Только надолго повисший в комнате запах болотной мяты да выстриженная дорожка в густой шевелюре мужа говорили Анне о том, что это не сон. Она просидела до рассвета, кутаясь в плед. Чуяла, что впереди что-то страшное, но как могла, гнала от себя плохие мысли.

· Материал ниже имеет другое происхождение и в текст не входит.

-- ==== Sys2Proof/Laws/Handler.lean ====
section
/-! SUPPORT. The Request Handler in the case that most statements speak of: a request written at a port that is ready for
it is taken, served and answered in one step. -/

namespace Sys2Proof.Machine

/-! ### What the port operations leave alone -/

@[simp] theorem setPort_bus (p : Port) (t : TargetPort) (s : State) : (setPort p t s).bus = s.bus := rfl
@[simp] theorem setPort_run (p : Port) (t : TargetPort) (s : State) : (setPort p t s).run = s.run := rfl
@[simp] theorem setPort_ports (p : Port) (t : TargetPort) (s : State) :
    (setPort p t s).port.ports = s.port.ports.set p t := rfl
@[simp] theorem setPort_rotation (p : Port) (t : TargetPort) (s : State) :
    (setPort p t s).port.rotation = s.port.rotation := rfl
@[simp] theorem setPort_resetting (p : Port) (t : TargetPort) (s : State) :
    (setPort p t s).resetting = s.resetting := rfl
@[simp] theorem setPort_pending (p : Port) (t : TargetPort) (s : State) : (setPort p t s).pending = s.pending := rfl
@[simp] theorem install_run (p : Port) (r : List Byte) (s : State) : (install p r s).run = s.run := rfl
@[simp] theorem install_bus (p : Port) (r : List Byte) (s : State) : (install p r s).bus = s.bus := rfl
@[simp] theorem install_resetting (p : Port) (r : List Byte) (s : State) :
    (install p r s).resetting = s.resetting := rfl
@[simp] theorem install_pending (p : Port) (r : List Byte) (s : State) : (install p r s).pending = s.pending := rfl

/-! ### Candidates and the release of held frames -/

theorem candidate_eq (s : State) (p : Port) :
    s.candidate p = true ↔ ∃ f, (s.port.ports.get p).rx = .pending f ∧ s.run.held.get p = false := by
  unfold State.candidate
  split <;> simp_all

theorem candidate_of_pending {s : State} {p : Port} {f : Frame} (h : (s.port.ports.get p).rx = .pending f) :
    s.candidate p = !s.run.held.get p := by
  simp [State.candidate, h]

theorem candidate_of_empty {s : State} {p : Port} (h : (s.port.ports.get p).rx = .empty) : s.candidate p = false := by
  simp [State.candidate, h]

/-- Where no frame that was held is a candidate now, nothing is served at the end of the step. -/
theorem serveReleased_none {before s : State}
    (h : ∀ p, before.run.held.get p = true → s.candidate p = false) : serveReleased before s = s := by
  have none : s.awaitsFreed before.run.held = false := by
    have h1 := h .supply
    have h2 := h .climate
    have h3 := h .dispatch
    simp only [PerPort.get] at h1 h2 h3
    simp only [State.awaitsFreed, Bool.or_eq_false_iff, Bool.and_eq_false_imp]
    exact ⟨⟨h1, h2⟩, h3⟩
  simp [serveReleased, serveWhile, none]

/-! ### The frames of the request commands -/

/-- The bytes of a two-byte field give the field back (R184). -/
@[simp] theorem word16_bytes (w : U16) : word16 (lowByte w) (highByte w) = w := by
  refine BitVec.eq_of_getLsbD_eq fun i h => (BitVec.getLsbD_append (x := highByte w) (y := lowByte w)).trans ?_
  unfold lowByte highByte
  have h : i < 16 := h
  split
  · next low => simp [low]
  · next low =>
    rw [BitVec.getLsbD_extractLsb', Nat.add_sub_cancel' (by omega), decide_eq_true (by omega), Bool.true_and]

@[simp] theorem ofCode_code (r : Request) : Request.ofCode r.code = some r := by
  cases r <;> rfl

theorem payload_le (r : Request) : r.payload ≤ 30 := by
  cases r <;> decide

theorem frame_wellFormed (r : Request) (payload : List Byte) (h : payload.length = r.payload) :
    (r.frame payload).wellFormed = true := by
  have := payload_le r
  simp only [Frame.wellFormed, Request.frame, byteOf, BitVec.toNat_ofNat, Bool.not_false, Bool.true_and, beq_iff_eq]
  omega

/-- The frame of a request from a port of its role passes the handler's checks (R177, R178). -/
theorem checkFrame_frame {p : Port} {r : Request} {payload : List Byte} (h : payload.length = r.payload)
    (role : r.role = none ∨ r.role = some p) : checkFrame p (r.frame payload) = .ok r := by
  have code : (r.frame payload).code = r.code := rfl
  have rest : (r.frame payload).bytes.drop 2 = payload := rfl
  simp only [checkFrame, frame_wellFormed r payload h, code, ofCode_code, rest, h]
  rcases role with e | e <;> simp [e]

/-- The frame of a request of another port's role is refused for its role (R177, R178). -/
theorem checkFrame_foreign {p q : Port} {r : Request} {payload : List Byte} (h : payload.length = r.payload)
    (role : r.role = some q) (ne : p ≠ q) : checkFrame p (r.frame payload) = .error .role := by
  have code : (r.frame payload).code = r.code := rfl
  simp only [checkFrame, frame_wellFormed r payload h, code, ofCode_code, role]
  simp [Ne.symm ne]

/-! ### One service at a ready port -/

/-- The state in which the handler serves a port's frame: the frame is in the receive buffer, its BUSY response is
installed, and the rotation pointer names the port (R166, R174). -/
def serving (p : Port) (f : Frame) (s : State) : State :=
  { s with port := { s.port with
      ports := s.port.ports.set p
        { s.port.ports.get p with rx := .inService f none, response := busyResponse f.code }
      rotation := p } }

@[simp] theorem serving_run (p : Port) (f : Frame) (s : State) : (serving p f s).run = s.run := rfl
@[simp] theorem serving_plan (p : Port) (f : Frame) (s : State) : (serving p f s).plan = s.plan := rfl
@[simp] theorem serving_slots (p : Port) (f : Frame) (s : State) : (serving p f s).slots = s.slots := rfl
@[simp] theorem serving_loads (p : Port) (f : Frame) (s : State) : (serving p f s).loads = s.loads := rfl
@[simp] theorem serving_power (p : Port) (f : Frame) (s : State) : (serving p f s).power = s.power := rfl
@[simp] theorem serving_track (p : Port) (f : Frame) (s : State) : (serving p f s).track = s.track := rfl
@[simp] theorem serving_store (p : Port) (f : Frame) (s : State) : (serving p f s).store = s.store := rfl
@[simp] theorem serving_router (p : Port) (f : Frame) (s : State) : (serving p f s).router = s.router := rfl
@[simp] theorem serving_bus (p : Port) (f : Frame) (s : State) : (serving p f s).bus = s.bus := rfl
@[simp] theorem serving_log (p : Port) (f : Frame) (s : State) : (serving p f s).log = s.log := rfl
@[simp] theorem serving_resetting (p : Port) (f : Frame) (s : State) : (serving p f s).resetting = s.resetting := rfl
@[simp] theorem serving_pending (p : Port) (f : Frame) (s : State) : (serving p f s).pending = s.pending := rfl
@[simp] theorem serving_live (p : Port) (f : Frame) (s : State) : (serving p f s).live = s.live := rfl
@[simp] theorem serving_inForce (p : Port) (f : Frame) (s : State) : (serving p f s).inForce = s.inForce := rfl
@[simp] theorem serving_activeProfile (p : Port) (f : Frame) (s : State) :
    (serving p f s).activeProfile = s.activeProfile := rfl
@[simp] theorem serving_runProfile (p : Port) (f : Frame) (s : State) :
    (serving p f s).runProfile = s.runProfile := rfl

theorem ready_iff (s : State) (p : Port) :
    s.ready p = true ↔ s.resetting = none ∧ (s.port.ports.get p).rx = .empty ∧ s.run.held.get p = false ∧
      (s.bus.get p).transaction = .idle ∧ ∀ q, s.candidate q = false := by
  simp only [State.ready, State.quiet, Bool.and_eq_true, beq_iff_eq, Option.isNone_iff_eq_none,
    Bool.not_eq_true']
  constructor
  · rintro ⟨⟨⟨⟨h1, h2⟩, h7⟩, h3⟩, ⟨h4, h5⟩, h6⟩
    exact ⟨h1, h2, h7, h3, fun q => by cases q <;> assumption⟩
  · rintro ⟨h1, h2, h7, h3, h4⟩
    exact ⟨⟨⟨⟨h1, h2⟩, h7⟩, h3⟩, ⟨h4 _, h4 _⟩, h4 _⟩

/-- The state after a request frame has arrived at a ready port. -/
theorem writeFrame_ready {s : State} {p : Port} (f : Frame) (h : s.ready p = true)
    (free : ¬(s.run.state = .planning ∧ heldCode f.code = true)) :
    writeFrame p f s = setPort p
      { s.port.ports.get p with rx := .pending f, response := busyResponse f.code } s := by
  obtain ⟨-, empty, -, idle, -⟩ := (ready_iff s p).mp h
  simp only [writeFrame, idle, deliver, empty]
  exact if_neg free

/-- The handler takes the one frame that waits. -/
theorem serveUpTo_single {s : State} {p : Port} (h : s.candidate p = true)
    (others : ∀ q, q ≠ p → s.candidate q = false) (n : Nat) : serveUpTo p (n + 1) s = servePort p s := by
  have choose : s.choice = some p := by
    have h1 := others .supply
    have h2 := others .climate
    have h3 := others .dispatch
    cases p <;> (cases r : s.port.rotation) <;> simp_all [State.choice, Port.next]
  simp [serveUpTo, h, choose]

/-- A request at a ready port, whose code is not held there, is one service, with the service of the frames that it
releases (R166, R174, R175). A Soft Reset is left out. -/
theorem request_ready {s : State} {p : Port} {f : Frame} (h : s.ready p = true) (bytes : f.bytes ≠ [])
    (free : ¬(s.run.state = .planning ∧ heldCode f.code = true)) (hard : isSoftReset p f = false) :
    request p f s = serveReleased s
      (install p ((serveFrame p f (serving p f s)).2.frame f.code) (serveFrame p f (serving p f s)).1) := by
  obtain ⟨awake, empty, mine, idle, calm⟩ := (ready_iff s p).mp h
  have fresh : awaits p f s = false := by simp [awaits, empty]
  have arrived := writeFrame_ready f h free
  rw [request, if_neg (by simp [awake, bytes]), fresh]
  simp only [Bool.false_eq_true, if_false, empty, arrived]
  rw [handle]
  have taken := serveUpTo_single
    (s := setPort p { s.port.ports.get p with rx := .pending f, response := busyResponse f.code } s) (p := p)
    (by rw [candidate_of_pending (f := f) (by simp)]; simp [mine])
    (fun q hq => by
      have := calm q
      simpa [State.candidate, hq] using this) 2
  rw [taken]
  have same : takeFrame p f (setPort p { s.port.ports.get p with
      rx := .pending f, response := busyResponse f.code } s) = serving p f s := by
    simp [takeFrame, serving, setPort]
  have served : servePort p (setPort p { s.port.ports.get p with
      rx := .pending f, response := busyResponse f.code } s) =
      install p ((serveFrame p f (serving p f s)).2.frame f.code) (serveFrame p f (serving p f s)).1 := by
    unfold servePort
    simp only [setPort_ports, PerPort.get_set_self, same, hard, Bool.false_eq_true, if_false]
    simp [completeService, installResponse, endWriteInService, idle]
  rw [served]
  rfl

/-- A request that passes its first four checks and releases no held frame: the port answers, and the rest of the state
is what the service leaves. -/
theorem request_served {s t : State} {p : Port} {f : Frame} {r : Request} {reply : Reply} (h : s.ready p = true)
    (pass : checkFrame p f = .ok r) (hard : r ≠ .softReset)
    (free : ¬(s.run.state = .planning ∧ heldCode f.code = true))
    (serve : serveRequest p r (f.bytes.drop 2) (serving p f s) = (t, reply))
    (held : t.run.held = s.run.held) :
    request p f s = install p (reply.frame f.code) t := by
  obtain ⟨-, -, mine, -, -⟩ := (ready_iff s p).mp h
  have bytes : f.bytes ≠ [] := by
    intro e
    simp [checkFrame, Frame.wellFormed, e] at pass
  have soft : isSoftReset p f = false := by
    unfold isSoftReset
    rw [pass]
    cases r <;> simp_all
  rw [request_ready h bytes free soft]
  have served : serveFrame p f (serving p f s) = (t, reply) := by rw [serveFrame, pass]; exact serve
  rw [served]
  refine serveReleased_none fun q hq => ?_
  have : s.run.held.get p ≠ true := by simp [mine]
  have ne : q ≠ p := fun e => this (e ▸ hq)
  simp only [State.candidate, install, setPort_ports, setPort_run, held, hq]
  split <;> simp

/-- A request that fails a check changes nothing but its port's buffers (R177). -/
theorem request_refused {s : State} {p : Port} {f : Frame} {why : Status} (h : s.ready p = true) (bytes : f.bytes ≠ [])
    (fail : checkFrame p f = .error why)
    (free : ¬(s.run.state = .planning ∧ heldCode f.code = true)) :
    request p f s = refused p why.byte f.code s := by
  obtain ⟨-, empty, mine, -, -⟩ := (ready_iff s p).mp h
  have soft : isSoftReset p f = false := by
    unfold isSoftReset
    rw [fail]
  rw [request_ready h bytes free soft]
  have served : serveFrame p f (serving p f s) = (serving p f s, .refused why) := by rw [serveFrame, fail]
  rw [served, serveReleased_none]
  · simp [install, setPort, serving, refused, answered, Reply.frame, empty]
  · intro q hq
    have : s.run.held.get p ≠ true := by simp [mine]
    have ne : q ≠ p := fun e => this (e ▸ hq)
    simp only [State.candidate, install, setPort_ports, setPort_run, serving_run, hq]
    split <;> simp

/-- The answer of a service that leaves the ports as they were is the answer at the port alone. -/
theorem install_serving {s t : State} {p : Port} {f : Frame} (reply : List Byte) (empty : (s.port.ports.get p).rx = .empty)
    (port : t.port = (serving p f s).port) :
    install p reply t = answered p reply { t with port := s.port } := by
  simp [install, setPort, answered, port, serving, empty]

/-- A request command from a port of its role, at a ready port: the answer, from what its service leaves and replies.
The frame is named `r.frame payload`; the service acts on a state that differs from `s` in the port block alone. -/
theorem request_answers {s t : State} {p : Port} {r : Request} {payload : List Byte} {reply : Reply}
    (h : s.ready p = true) (length : payload.length = r.payload) (role : r.role = none ∨ r.role = some p)
    (hard : r ≠ .softReset) (free : ¬(s.run.state = .planning ∧ heldCode r.code = true))
    (serve : serveRequest p r payload (serving p (r.frame payload) s) = (t, reply))
    (held : t.run.held = s.run.held) :
    request p (r.frame payload) s = install p (reply.frame r.code) t :=
  request_served h (checkFrame_frame length role) hard free serve held

/-- The answer of an accepted request whose service leaves the ports alone. -/
theorem request_accepted {s t : State} {p : Port} {r : Request} {payload reply : List Byte}
    (h : s.ready p = true) (length : payload.length = r.payload) (role : r.role = none ∨ r.role = some p)
    (hard : r ≠ .softReset) (free : ¬(s.run.state = .planning ∧ heldCode r.code = true))
    (serve : serveRequest p r payload (serving p (r.frame payload) s) = (t, .ok reply))
    (port : t.port = (serving p (r.frame payload) s).port) (held : t.run.held = s.run.held) :
    request p (r.frame payload) s = answeredOk p r.code reply { t with port := s.port } := by
  obtain ⟨-, empty, -, -, -⟩ := (ready_iff s p).mp h
  rw [request_answers h length role hard free serve held, install_serving _ empty port]
  rfl

/-- The answer of a request that its service refuses. -/
theorem request_rejected {s : State} {p : Port} {r : Request} {payload : List Byte} {why : Status}
    (h : s.ready p = true) (length : payload.length = r.payload) (role : r.role = none ∨ r.role = some p)
    (hard : r ≠ .softReset) (free : ¬(s.run.state = .planning ∧ heldCode r.code = true))
    (serve : serveRequest p r payload (serving p (r.frame payload) s) =
      (serving p (r.frame payload) s, .refused why)) :
    request p (r.frame payload) s = refused p why.byte r.code s := by
  obtain ⟨-, empty, -, -, -⟩ := (ready_iff s p).mp h
  rw [request_answers h length role hard free serve rfl, install_serving _ empty rfl]
  rfl

end Sys2Proof.Machine
end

Наутро Макс проснулся с невыносимой головной болью – будто череп ему раскалывали изнутри тупым топором. Обезболивающие помогали лишь отчасти. К вечеру он уже лежал, сжав голову руками, с тихим стоном выдыхая сквозь стиснутые зубы: «Господи, как же болит…». Наплевав на его запреты, Анна вызвала «скорую». Врач предварительно исключил инсульт, но настоятельно предложил «всё же съездить в больницу». Макс, конечно, отказался, а растерявшаяся Анна не настояла. Но на второй день он уже не мог терпеть. Его обычно смуглое лицо приобрело землистый оттенок, а пальцы, сжимавшие виски, мелко дрожали. Анна в панике вливала в него всё более сильные анальгетики, но таблетки помогали лишь на час-два.

Она потащила его по врачам. Невролог, друг Макса, с нахмуренным лицом изучал снимки.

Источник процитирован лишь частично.